The plan I read about proposes central classrooms such as the one at the Armory, filled with 25 computers with all the latest gizmos, and optimally, another room with a video-conferencing rig. Students would come from all over to sit behind a computer and work "with" a teacher who is, presumably, not in the room, but is using another computer setup somewhere else, broadcasting to many of these classrooms.
Several things disturb me about this vision.
First, the whole point of this technology is that the classroom is wherever you are with your personal computer. That's why another term used for this technology is "distributed education." To put a bunch of computers in a room and ask people to come to the room completely misses the point. This makes a car or bus the most critical learning tool in the scenario. No ride, no class.
Then there's the idea of 25 people in a classroom together interacting with computers, instead of with each other. What's more, they're probably using the computers to interact with each other. Why don't they just turn the darn things off and talk to each other face to face?
Before you start thinking I'm some kind of Luddite, realize that I've been doing technology consulting for over a decade. I believe there are times students ought to be using computers individually or in groups, and other times they should be in classrooms interacting with a teacher. But putting people together in a classroom only to isolate them behind computers doesn't make sense.
I'll grant that the Department of Defense's needs differ from the general public's, and that the setup described above may work for the National Guard in certain situations. It's relatively easy to get a group of Guards together in a classroom. Their teacher, or Subject Matter Expert, (SME... it wouldn't be a real business if it didn't have acronyms...) may have more people to teach than can gather in one place. I'll bet that a teaching method that wouldn't be very popular with just us folks might work well for the Guard.

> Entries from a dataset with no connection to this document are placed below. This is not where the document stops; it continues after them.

/-- Table 12.21 (12_ports.md). -/
def rows12_21 : List EntryRow := [
  ⟨0x1120, 1, 2, 0x01, 0x01, .bool, .rw, 1, 1, 0, 1, 1, [], 0, 0, "PORT_ENABLE", ""⟩,
  ⟨0x1120, 1, 2, 0x02, 0x02, .enum, .rw, 1, 1, 0, 2, 1, [], 0, 0, "PORT_MODE", ""⟩,
  ⟨0x1120, 1, 2, 0x03, 0x03, .u16, .ro, 2, 2, 0, 65535, 1, [], 0, 0, "PORT_WIDTH", "Gb/s"⟩,
  ⟨0x1120, 1, 2, 0x04, 0x04, .u8, .ro, 1, 1, 0, 255, 1, [], 0, 0, "PORT_LANES", ""⟩,
  ⟨0x1120, 1, 2, 0x05, 0x05, .blob, .rw, 68, 68, 0, 0, 1, [], 0, 0, "SUBPORT_ADDR", ""⟩,
  ⟨0x1120, 1, 2, 0x06, 0x06, .u8, .rw, 1, 1, 0, 7, 1, [], 3, 0, "PFC_PRIORITY", ""⟩,
  ⟨0x1120, 1, 2, 0x07, 0x07, .blob, .rw, 36, 36, 0, 0, 1, [], 0, 0, "LOAD_KEYS", ""⟩,
  ⟨0x1120, 1, 2, 0x08, 0x08, .u32, .rwc, 4, 4, 0, 4294967295, 1, [], 0, 0, "RETRAINS", ""⟩,
  ⟨0x1120, 1, 2, 0x09, 0x09, .u64, .rwc, 8, 8, 0, 18446744073709551615, 1, [], 0, 0, "FEC_UNCORRECTED", "codewords"⟩,
  ⟨0x1120, 1, 2, 0x0A, 0x0A, .u32, .rwc, 4, 4, 0, 4294967295, 1, [], 0, 0, "RDMA_REFUSED", ""⟩,
  ⟨0x1120, 1, 2, 0x0B, 0x0B, .u32, .rwc, 4, 4, 0, 4294967295, 1, [], 0, 0, "CM_REFUSED", ""⟩]

/-- Table 12.22 (12_ports.md). -/
def rows12_22 : List EntryRow := [
  ⟨0x1130, 1, 8, 0x01, 0x01, .blob, .rw, 64, 64, 0, 0, 1, [], 0, 0, "PEER_NODE", ""⟩]

/-- Table 12.23 (12_ports.md). -/
def rows12_23 : List EntryRow := [
  ⟨0x1200, 1, 1, 0x01, 0x01, .u32, .ro, 4, 4, 0, 4294967295, 1, [], 0, 0, "OBJ_ENABLED", ""⟩,
  ⟨0x1200, 1, 1, 0x02, 0x02, .u32, .rwc, 4, 4, 0, 4294967295, 1, [], 0, 0, "OBJ_DROPS_TOTAL", ""⟩,
  ⟨0x1210, 1, 32, 0x01, 0x01, .bool, .rw, 1, 1, 0, 1, 1, [], 0, 0, "OBJ_ENABLE", ""⟩,
  ⟨0x1210, 1, 32, 0x02, 0x02, .enum, .rw, 1, 1, 0, 3, 1, [], 0, 0, "OBJ_DEST", ""⟩,
  ⟨0x1210, 1, 32, 0x03, 0x03, .u8, .rw, 1, 1, 0, 7, 1, [], 0, 0, "OBJ_PARTITION", ""⟩,
  ⟨0x1210, 1, 32, 0x04, 0x04, .blob, .rw, 16, 16, 0, 0, 1, [], 0xffffffffffffffffffffffffffffffff, 0, "OBJ_GROUPS", ""⟩,
  ⟨0x1210, 1, 32, 0x05, 0x05, .u32, .rw, 4, 4, 0, 1048575, 1, [], 0, 0, "OBJ_QUEUE", ""⟩,
  ⟨0x1210, 1, 32, 0x06, 0x06, .enum, .rw, 1, 1, 0, 1, 1, [], 0, 0, "OBJ_PORT", ""⟩,
  ⟨0x1210, 1, 32, 0x07, 0x07, .blob, .rw, 16, 16, 0, 0, 1, [], 0, 0, "OBJ_ADDR", ""⟩,
  ⟨0x1210, 1, 32, 0x08, 0x08, .u16, .rw, 2, 2, 1024, 65535, 1, [], 47101, 0, "OBJ_UDP_PORT", ""⟩,
  ⟨0x1210, 1, 32, 0x09, 0x09, .u16, .rw, 2, 2, 1, 1000, 1, [], 10, 0, "OBJ_IDLE_PERIOD", "ms"⟩,
  ⟨0x1210, 1, 32, 0x0A, 0x0A, .u64, .rwc, 8, 8, 0, 18446744073709551615, 1, [], 0, 0, "OBJ_SENT", ""⟩,
  ⟨0x1210, 1, 32, 0x0B, 0x0B, .u32, .rwc, 4, 4, 0, 4294967295, 1, [], 0, 0, "OBJ_DROPS", ""⟩]

/-- Table 13.19 (13_dictionary_and_registers.md). -/
def rows13_19 : List EntryRow := [
  ⟨0x1000, 1, 1, 0x01, 0x01, .u32, .ro, 4, 4, 0, 4294967295, 1, [], 1263273984, 0, "DEVICE_TYPE", ""⟩,
  ⟨0x1000, 1, 1, 0x02, 0x02, .str, .ro, 0, 32, 0, 0, 1, [], 0x73656369766544206c6575716d6152, 0, "VENDOR_NAME", ""⟩,
  ⟨0x1000, 1, 1, 0x03, 0x03, .str, .ro, 0, 16, 0, 0, 1, [], 0x3834303258474b, 0, "PRODUCT_NAME", ""⟩,
  ⟨0x1000, 1, 1, 0x04, 0x04, .str, .ro, 0, 16, 0, 0, 1, [], 0x514c2d3834303258474b, 0, "ORDERING_CODE", ""⟩,
  ⟨0x1000, 1, 1, 0x05, 0x05, .str, .ro, 0, 16, 0, 0, 1, [], 0, 0, "SERIAL_NUMBER", ""⟩,
  ⟨0x1000, 1, 1, 0x06, 0x06, .str, .ro, 0, 4, 0, 0, 1, [], 0, 0, "SILICON_STEP", ""⟩,
  ⟨0x1000, 1, 1, 0x07, 0x07, .u32, .ro, 4, 4, 0, 4294967295, 1, [], 0, 0, "FW_VERSION", ""⟩,
  ⟨0x1000, 1, 1, 0x08, 0x08, .u32, .ro, 4, 4, 0, 4294967295, 1, [], 0, 0, "BOOT_ROM_VERSION", ""⟩,
  ⟨0x1000, 1, 1, 0x09, 0x09, .u16, .ro, 2, 2, 0, 65535, 1, [], 512, 0, "MSG_VERSION", ""⟩,
  ⟨0x1000, 1, 1, 0x0A, 0x0A, .u16, .ro, 2, 2, 0, 65535, 1, [], 256, 0, "DICT_LAYOUT", ""⟩,
  ⟨0x1000, 1, 1, 0x0B, 0x0B, .blob, .ro, 6, 6, 0, 0, 1, [], 0, 0, "MAC_BASE", ""⟩]

/-- Table 13.20 (13_dictionary_and_registers.md). -/
def rows13_20 : List EntryRow := [
  ⟨0x2000, 1, 1, 0x01, 0x01, .enum, .ro, 1, 1, 0, 3, 1, [], 0, 0, "DEVICE_STATE", ""⟩,
  ⟨0x2000, 1, 1, 0x02, 0x02, .enum, .ro, 1, 1, 0, 4, 1, [], 0, 0, "RESET_CAUSE", ""⟩,
  ⟨0x2000, 1, 1, 0x03, 0x03, .u32, .wo, 4, 4, 0, 4294967295, 1, [], 0, 0, "RESET_COMMAND", ""⟩,
  ⟨0x2000, 1, 1, 0x04, 0x04, .u8, .ro, 1, 1, 0, 255, 1, [], 0, 0, "ESTOP_STATE", ""⟩,
  ⟨0x2000, 1, 1, 0x05, 0x05, .bool, .rw, 1, 1, 0, 1, 1, [], 0, 0, "OUTPUT_ENABLE", ""⟩,
  ⟨0x2000, 1, 1, 0x06, 0x06, .enum, .rw, 1, 1, 0, 1, 1, [], 1, 0, "PROFILE_REQUEST_WEST", ""⟩,
  ⟨0x2000, 1, 1, 0x07, 0x07, .enum, .rw, 1, 1, 0, 1, 1, [], 1, 0, "PROFILE_REQUEST_EAST", ""⟩,
  ⟨0x2000, 1, 1, 0x08, 0x08, .enum, .ro, 1, 1, 0, 1, 1, [], 1, 0, "PROFILE_WEST", ""⟩,
  ⟨0x2000, 1, 1, 0x09, 0x09, .enum, .ro, 1, 1, 0, 1, 1, [], 1, 0, "PROFILE_EAST", ""⟩,
  ⟨0x2000, 1, 1, 0x0A, 0x0A, .u64, .ro, 8, 8, 0, 18446744073709551615, 1, [], 0, 0, "UPTIME", "ms"⟩]

/-- Table 13.21 (13_dictionary_and_registers.md). -/
def rows13_21 : List EntryRow := [
  ⟨0x2001, 1, 1, 0x01, 0x01, .u8, .wo, 1, 1, 0, 255, 1, [], 0, 0, "LOCK_SET", ""⟩,
  ⟨0x2001, 1, 1, 0x02, 0x02, .u8, .ro, 1, 1, 0, 255, 1, [], 0, 0, "LOCK_STATE", ""⟩,
  ⟨0x2002, 1, 1, 0x01, 0x01, .enum, .wo, 1, 1, 1, 2, 1, [], 0, 0, "STORE_COMMAND", ""⟩,
  ⟨0x2002, 1, 1, 0x02, 0x02, .enum, .ro, 1, 1, 0, 3, 1, [], 0, 0, "STORE_STATE", ""⟩,
  ⟨0x2002, 1, 1, 0x03, 0x03, .u32, .ro, 4, 4, 0, 4294967295, 1, [], 0, 0, "STORE_SEQUENCE", ""⟩,
  ⟨0x2002, 1, 1, 0x04, 0x04, .u16, .ro, 2, 2, 0, 65535, 1, [], 0, 0, "STORE_ENTRIES", ""⟩,
  ⟨0x2002, 1, 1, 0x05, 0x05, .u16, .ro, 2, 2, 0, 65535, 1, [], 0, 0, "STORE_REJECTS", ""⟩]

/-- Table 13.22 (13_dictionary_and_registers.md). -/
def rows13_22 : List EntryRow := [
  ⟨0x2003, 1, 1, 0x01, 0x01, .u64, .rwc, 8, 8, 0, 18446744073709551615, 1, [], 0, 0, "DICT_REQUESTS", ""⟩,
  ⟨0x2003, 1, 1, 0x02, 0x02, .u32, .rwc, 4, 4, 0, 4294967295, 1, [], 0, 0, "DICT_ERRORS", ""⟩,
  ⟨0x2003, 1, 1, 0x03, 0x03, .u32, .rwc, 4, 4, 0, 4294967295, 1, [], 0, 0, "DICT_DROPS", ""⟩,
  ⟨0x2003, 1, 1, 0x04, 0x04, .u32, .rwc, 4, 4, 0, 4294967295, 1, [], 0, 0, "VERSION_REFUSALS", ""⟩,
  ⟨0x2003, 1, 1, 0x05, 0x05, .u32, .rwc, 4, 4, 0, 4294967295, 1, [], 0, 0, "DUPLICATE_ANSWERS", ""⟩,
  ⟨0x2003, 1, 1, 0x06, 0x06, .u32, .rwc, 4, 4, 0, 4294967295, 1, [], 0, 0, "BUSY_REFUSALS", ""⟩,
  ⟨0x2003, 1, 1, 0x07, 0x07, .u32, .rwc, 4, 4, 0, 4294967295, 1, [], 0, 0, "LOCKED_WRITES", ""⟩,
  ⟨0x2003, 1, 1, 0x08, 0x08, .u32, .rwc, 4, 4, 0, 4294967295, 1, [], 0, 0, "NOTICE_OVERFLOWS", ""⟩,
  ⟨0x2003, 1, 1, 0x09, 0x09, .u32, .rwc, 4, 4, 0, 4294967295, 1, [], 0, 0, "TRIGGER_IGNORED", ""⟩]

/-- Table 14.8 (14_bringup.md). -/
def rows14_8 : List EntryRow := [
  ⟨0x2020, 1, 1, 0x01, 0x01, .blob, .ro, 512, 512, 0, 0, 1, [], 0, 0, "FP_RECORD", ""⟩,
  ⟨0x2020, 1, 1, 0x02, 0x02, .blob, .ro, 32, 32, 0, 0, 1, [], 0, 0, "FP_DIGEST", ""⟩,
  ⟨0x2020, 1, 1, 0x03, 0x03, .u16, .ro, 2, 2, 0, 65535, 1, [], 0, 0, "PRESENT_CORES", ""⟩,
  ⟨0x2020, 1, 1, 0x04, 0x04, .u8, .ro, 1, 1, 0, 255, 1, [], 0, 0, "SPARE_CORES", ""⟩]

/-- Table 14.9 (14_bringup.md). -/
def rows14_9 : List EntryRow := [
  ⟨0x2021, 1, 1, 0x01, 0x04, .blob, .ro, 17, 17, 0, 0, 1, [], 0, 0, "SLICE_SLOTS_", ""⟩,
  ⟨0x2021, 1, 1, 0x05, 0x05, .blob, .ro, 64, 64, 0, 0, 1, [], 0, 0, "SLICE_MAP", ""⟩]

/-- Table 14.10 (14_bringup.md). -/
def rows14_10 : List EntryRow := [
  ⟨0x2022, 1, 1, 0x01, 0x01, .u16, .ro, 2, 2, 0, 65535, 1, [], 0, 0, "DEFECT_COUNT", ""⟩,
  ⟨0x2022, 1, 1, 0x02, 0x02, .u16, .rw, 2, 2, 0, 65533, 1, [], 0, 0, "DEFECT_SELECT", ""⟩,
  ⟨0x2022, 1, 1, 0x03, 0x03, .blob, .ro, 16, 16, 0, 0, 1, [], 0, 0, "DEFECT_ENTRY", ""⟩,
  ⟨0x2022, 1, 1, 0x04, 0x04, .bool, .ro, 1, 1, 0, 1, 1, [], 0, 0, "DEFECT_LOG_FULL", ""⟩,
  ⟨0x2022, 1, 1, 0x05, 0x05, .u32, .ro, 4, 4, 0, 4294967295, 1, [], 0, 0, "BOOT_COUNT", ""⟩]

/-- Table 14.11 (14_bringup.md). -/
def rows14_11 : List EntryRow := [
  ⟨0x2023, 1, 1, 0x01, 0x01, .u8, .ro, 1, 1, 0, 255, 1, [], 1, 0, "BRINGUP_STEP", ""⟩,
  ⟨0x2023, 1, 1, 0x02, 0x02, .u32, .ro, 4, 4, 0, 4294967295, 1, [], 0, 0, "BRINGUP_TIME", "ms"⟩,
  ⟨0x2023, 1, 1, 0x03, 0x03, .u16, .ro, 2, 2, 0, 65535, 1, [], 0, 0, "NEW_DEFECTS", ""⟩,
  ⟨0x2023, 1, 1, 0x04, 0x04, .u16, .ro, 2, 2, 0, 65535, 1, [], 0, 0, "UNITS_RETURNED", ""⟩,
  ⟨0x2023, 1, 1, 0x05, 0x05, .u8, .ro, 1, 1, 0, 255, 1, [], 0, 0, "LICENCES_INSTALLED", ""⟩,
  ⟨0x2023, 1, 1, 0x06, 0x06, .u8, .ro, 1, 1, 0, 255, 1, [], 0, 0, "LICENCES_INVALID", ""⟩,
  ⟨0x2023, 1, 1, 0x07, 0x07, .u32, .ro, 4, 4, 0, 4294967295, 1, [], 0, 0, "FEATURES_LICENSED", ""⟩]

/-- Table 14.12 (14_bringup.md). -/
def rows14_12 : List EntryRow := [
  ⟨0x2024, 1, 1, 0x01, 0x01, .u32, .rwc, 4, 4, 0, 4294967295, 1, [], 0, 0, "RESETS_CORE", ""⟩,
  ⟨0x2024, 1, 1, 0x02, 0x02, .u32, .rwc, 4, 4, 0, 4294967295, 1, [], 0, 0, "RESETS_CLUSTER", ""⟩,
  ⟨0x2024, 1, 1, 0x03, 0x03, .u32, .rwc, 4, 4, 0, 4294967295, 1, [], 0, 0, "RESETS_PARTITION", ""⟩,
  ⟨0x2024, 1, 1, 0x04, 0x04, .u32, .rwc, 4, 4, 0, 4294967295, 1, [], 0, 0, "RESETS_REFUSED", ""⟩]

/-- Table 14.13 (14_bringup.md). -/
def rows14_13 : List EntryRow := [
  ⟨0x6000, 1, 128, 0x01, 0x01, .u16, .ro, 2, 2, 0, 65535, 1, [], 0, 0, "CLUSTER_PRESENT", ""⟩,
  ⟨0x6000, 1, 128, 0x02, 0x02, .blob, .ro, 16, 16, 0, 0, 1, [], 0, 0, "SLOT_MAP", ""⟩,
  ⟨0x6000, 1, 128, 0x03, 0x03, .u8, .ro, 1, 1, 0, 255, 1, [], 0, 0, "SPARE_SLOT", ""⟩,
  ⟨0x6000, 1, 128, 0x04, 0x04, .blob, .ro, 17, 17, 0, 0, 1, [], 0, 0, "SLOT_STATE", ""⟩,
  ⟨0x6000, 1, 128, 0x05, 0x05, .u8, .ro, 1, 1, 0, 255, 1, [], 0, 0, "CLUSTER_UNITS", ""⟩]

/-- Table 15.12 (15_power_thermal.md). -/
def rows15_12 : List EntryRow := [
  ⟨0x2200, 1, 1, 0x01, 0x01, .enum, .ro, 1, 1, 0, 3, 1, [], 0, 0, "POWER_STATE", ""⟩,
  ⟨0x2200, 1, 1, 0x02, 0x02, .enum, .wo, 1, 1, 0, 3, 1, [], 0, 0, "POWER_TARGET", ""⟩,
  ⟨0x2200, 1, 1, 0x03, 0x03, .enum, .ro, 1, 1, 0, 4, 1, [], 0, 0, "POWER_RESULT", ""⟩,
  ⟨0x2200, 1, 1, 0x04, 0x04, .u8, .rw, 1, 1, 0, 7, 1, [255], 255, 0, "WAKE_GPIO", ""⟩,
  ⟨0x2200, 1, 1, 0x05, 0x05, .enum, .rw, 1, 1, 0, 1, 1, [], 0, 0, "WAKE_EDGE", ""⟩,
  ⟨0x2200, 1, 1, 0x06, 0x06, .u32, .rwc, 4, 4, 0, 4294967295, 1, [], 0, 0, "POWER_REFUSALS", ""⟩,
  ⟨0x2200, 1, 1, 0x07, 0x07, .u32, .rwc, 4, 4, 0, 4294967295, 1, [], 0, 0, "POWER_ABORTS", ""⟩,
  ⟨0x2200, 1, 1, 0x08, 0x08, .blob, .ro, 256, 256, 0, 0, 1, [], 0, 0, "POWER_LOG", ""⟩,
  ⟨0x2200, 1, 1, 0x09, 0x09, .bool, .rw, 1, 1, 0, 1, 1, [], 1, 0, "ISLAND_GATING", ""⟩,
  ⟨0x2200, 1, 1, 0x0A, 0x0A, .u16, .ro, 2, 2, 0, 65535, 1, [], 65535, 0, "ISLANDS_GATED", ""⟩]

/-- Table 15.13 (15_power_thermal.md). -/
def rows15_13 : List EntryRow := [
  ⟨0x2201, 1, 1, 0x01, 0x01, .u16, .ro, 2, 2, 0, 65535, 1, [], 550, 0, "VOLT_WEST", "mV"⟩,
  ⟨0x2201, 1, 1, 0x02, 0x02, .u16, .ro, 2, 2, 0, 65535, 1, [], 550, 0, "VOLT_EAST", "mV"⟩,
  ⟨0x2201, 1, 1, 0x03, 0x03, .u16, .ro, 2, 2, 0, 65535, 1, [], 620, 0, "CEILING_WEST", "mV"⟩,
  ⟨0x2201, 1, 1, 0x04, 0x04, .u16, .ro, 2, 2, 0, 65535, 1, [], 620, 0, "CEILING_EAST", "mV"⟩,
  ⟨0x2201, 1, 1, 0x05, 0x05, .u16, .rw, 2, 2, 500, 2000, 250, [], 2000, 0, "FABRIC_CLOCK_REQ_WEST", "MHz"⟩,
  ⟨0x2201, 1, 1, 0x06, 0x06, .u16, .rw, 2, 2, 500, 2000, 250, [], 2000, 0, "FABRIC_CLOCK_REQ_EAST", "MHz"⟩,
  ⟨0x2201, 1, 1, 0x07, 0x07, .u16, .rw, 2, 2, 0, 10000, 1, [], 100, 0, "PROFILE_WAIT", "ms"⟩,
  ⟨0x2201, 1, 1, 0x08, 0x08, .u32, .rwc, 4, 4, 0, 4294967295, 1, [], 0, 0, "PROFILE_CHANGES", ""⟩,
  ⟨0x2201, 1, 1, 0x09, 0x09, .u64, .rwc, 8, 8, 0, 18446744073709551615, 1, [], 0, 0, "PROFILE_HOLD_SLIP", "ns"⟩]

/-- Table 15.14 (15_power_thermal.md). -/
def rows15_14 : List EntryRow := [
  ⟨0x2202, 1, 1, 0x01, 0x01, .f32, .ro, 4, 4, 0, 4294967295, 1, [], 0, 0, "TJ_WEST", "°C"⟩,
  ⟨0x2202, 1, 1, 0x02, 0x02, .f32, .ro, 4, 4, 0, 4294967295, 1, [], 0, 0, "TJ_EAST", "°C"⟩,
  ⟨0x2202, 1, 1, 0x03, 0x03, .f32, .ro, 4, 4, 0, 4294967295, 1, [], 0, 0, "TJ_IO", "°C"⟩,
  ⟨0x2202, 1, 1, 0x04, 0x04, .f32, .rwc, 4, 4, 0, 4294967295, 1, [], 0, 0, "TJ_PEAK", "°C"⟩,
  ⟨0x2202, 1, 1, 0x05, 0x05, .u8, .lk, 1, 1, 60, 95, 1, [], 90, 0, "JUNCTION_TARGET", "°C"⟩,
  ⟨0x2202, 1, 1, 0x06, 0x06, .u8, .lk, 1, 1, 70, 100, 1, [], 100, 0, "THROTTLE_TEMP", "°C"⟩,
  ⟨0x2202, 1, 1, 0x07, 0x07, .u32, .rwc, 4, 4, 0, 4294967295, 1, [], 0, 0, "THROTTLE_EVENTS", ""⟩,
  ⟨0x2202, 1, 1, 0x08, 0x08, .u32, .rwc, 4, 4, 0, 4294967295, 1, [], 0, 0, "FW_CLOCK_REDUCTIONS", ""⟩,
  ⟨0x2202, 1, 1, 0x09, 0x09, .blob, .ro, 16, 16, 0, 0, 1, [], 0, 0, "TRIP_RECORD", ""⟩]

/-- Table 15.15 (15_power_thermal.md). -/
def rows15_15 : List EntryRow := [
  ⟨0x2203, 1, 1, 0x01, 0x01, .f32, .ro, 4, 4, 0, 4294967295, 1, [], 0, 0, "MODULE_POWER", "W"⟩,
  ⟨0x2203, 1, 1, 0x02, 0x02, .f32, .ro, 4, 4, 0, 4294967295, 1, [], 0, 0, "POWER_WEST", "W"⟩,
  ⟨0x2203, 1, 1, 0x03, 0x03, .f32, .ro, 4, 4, 0, 4294967295, 1, [], 0, 0, "POWER_EAST", "W"⟩,
  ⟨0x2203, 1, 1, 0x04, 0x04, .u64, .ro, 8, 8, 0, 18446744073709551615, 1, [], 0, 0, "ENERGY", "mJ"⟩,
  ⟨0x2203, 1, 1, 0x05, 0x05, .u16, .lk, 2, 2, 30, 320, 1, [], 320, 0, "POWER_LIMIT", "W"⟩,
  ⟨0x2203, 1, 1, 0x06, 0x06, .bool, .ro, 1, 1, 0, 1, 1, [], 0, 0, "POWER_LIMIT_ACTIVE", ""⟩,
  ⟨0x2203, 1, 1, 0x07, 0x07, .u32, .rwc, 4, 4, 0, 4294967295, 1, [], 0, 0, "POWER_LIMIT_EVENTS", ""⟩]

/-- Table 15.16 (15_power_thermal.md). -/
def rows15_16 : List EntryRow := [
  ⟨0x2204, 1, 1, 0x01, 0x01, .enum, .ro, 1, 1, 0, 1, 1, [], 0, 0, "COOLANT_STATE", ""⟩,
  ⟨0x2204, 1, 1, 0x02, 0x02, .u8, .rw, 1, 1, 0, 7, 1, [255], 255, 0, "COOLANT_OK_GPIO", ""⟩,
  ⟨0x2204, 1, 1, 0x03, 0x03, .enum, .rw, 1, 1, 0, 1, 1, [], 1, 0, "COOLANT_OK_LEVEL", ""⟩,
  ⟨0x2204, 1, 1, 0x04, 0x04, .blob, .wo, 8, 8, 0, 0, 1, [], 0, 0, "COOLANT_REPORT", ""⟩,
  ⟨0x2204, 1, 1, 0x05, 0x05, .u16, .rw, 2, 2, 10, 10000, 1, [0], 0, 0, "COOLANT_REPORT_TIMEOUT", "ms"⟩,
  ⟨0x2204, 1, 1, 0x06, 0x06, .u8, .rw, 1, 1, 1, 50, 1, [], 5, 0, "RISE_RATE_LIMIT", "°C/s"⟩,
  ⟨0x2204, 1, 1, 0x07, 0x07, .enum, .lk, 1, 1, 0, 1, 1, [], 0, 0, "COOLANT_LOSS_ACTION", ""⟩,
  ⟨0x2204, 1, 1, 0x08, 0x08, .u16, .lk, 2, 2, 20, 140, 1, [], 40, 0, "COOLANT_LOSS_POWER", "W"⟩,
  ⟨0x2204, 1, 1, 0x09, 0x09, .u32, .rwc, 4, 4, 0, 4294967295, 1, [], 0, 0, "COOLANT_LOSSES", ""⟩,
  ⟨0x2204, 1, 1, 0x0A, 0x0A, .u32, .ro, 4, 4, 0, 4294967295, 1, [], 0, 0, "LAST_FLOW", "mL/min"⟩,
  ⟨0x2204, 1, 1, 0x0B, 0x0B, .f32, .ro, 4, 4, 0, 4294967295, 1, [], 0, 0, "LAST_INLET", "°C"⟩]

/-- Table 15.17 (15_power_thermal.md). -/
def rows15_17 : List EntryRow := [
  ⟨0x2205, 1, 1, 0x01, 0x01, .u8, .ro, 1, 1, 0, 255, 1, [], 0, 0, "EMERGENCY_FLAGS", ""⟩,
  ⟨0x2205, 1, 1, 0x02, 0x02, .u64, .ro, 8, 8, 0, 18446744073709551615, 1, [], 0, 0, "EMERGENCY_CLEAR_TIME", "ns"⟩,
  ⟨0x2205, 1, 1, 0x03, 0x03, .u32, .rwc, 4, 4, 0, 4294967295, 1, [], 0, 0, "EMERGENCIES", ""⟩]

/-- Table 15.18 (15_power_thermal.md). -/
def rows15_18 : List EntryRow := [
  ⟨0x2206, 1, 1, 0x01, 0x01, .u8, .rw, 1, 1, 0, 128, 1, [], 0, 0, "PACK_CLUSTERS", "clusters"⟩,
  ⟨0x2206, 1, 1, 0x02, 0x02, .enum, .rw, 1, 1, 0, 2, 1, [], 2, 0, "PACK_HALF", ""⟩,
  ⟨0x2206, 1, 1, 0x03, 0x03, .blob, .ro, 16, 16, 0, 0, 1, [], 0, 0, "PACK_MASK", ""⟩]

I'll also grant that there are lots of good reasons to use the Internet to reach outside of the classroom to bring remote teaching resources into students' reach.
But when K-12 teachers dream of using this setup to teach math to adolescents, they're not thinking straight. Subjects that can only be taught effectively by creating a rich, instantaneous interaction between a dynamic teacher and a curious student will wither on the network vine -- a vine subject to transmission delays and technical glitches. Factor in a teacher who hasn't been taught how to effectively use the technology, or a group of students who'd rather do anything but discuss what to them is surely the most boring topic in the universe, and you've got a very expensive, high tech, completely modern prescription for failure.
I'm not saying don't use computers in the classroom. I am saying to think hard about how we apply them. Replacing human interaction with computer interactivity is rarely an improvement.
Let me be clear: distributed education will change the world of education as we've come to know it. Any teaching institution that isn't studying the topic very carefully has its head in the sand. But rushing to apply the latest technology to education the way we applied nuclear technology to diplomacy will inevitably blow up in our face. The only people guaranteed to profit will be the computer makers. The benefits for teachers and students will be much less clear.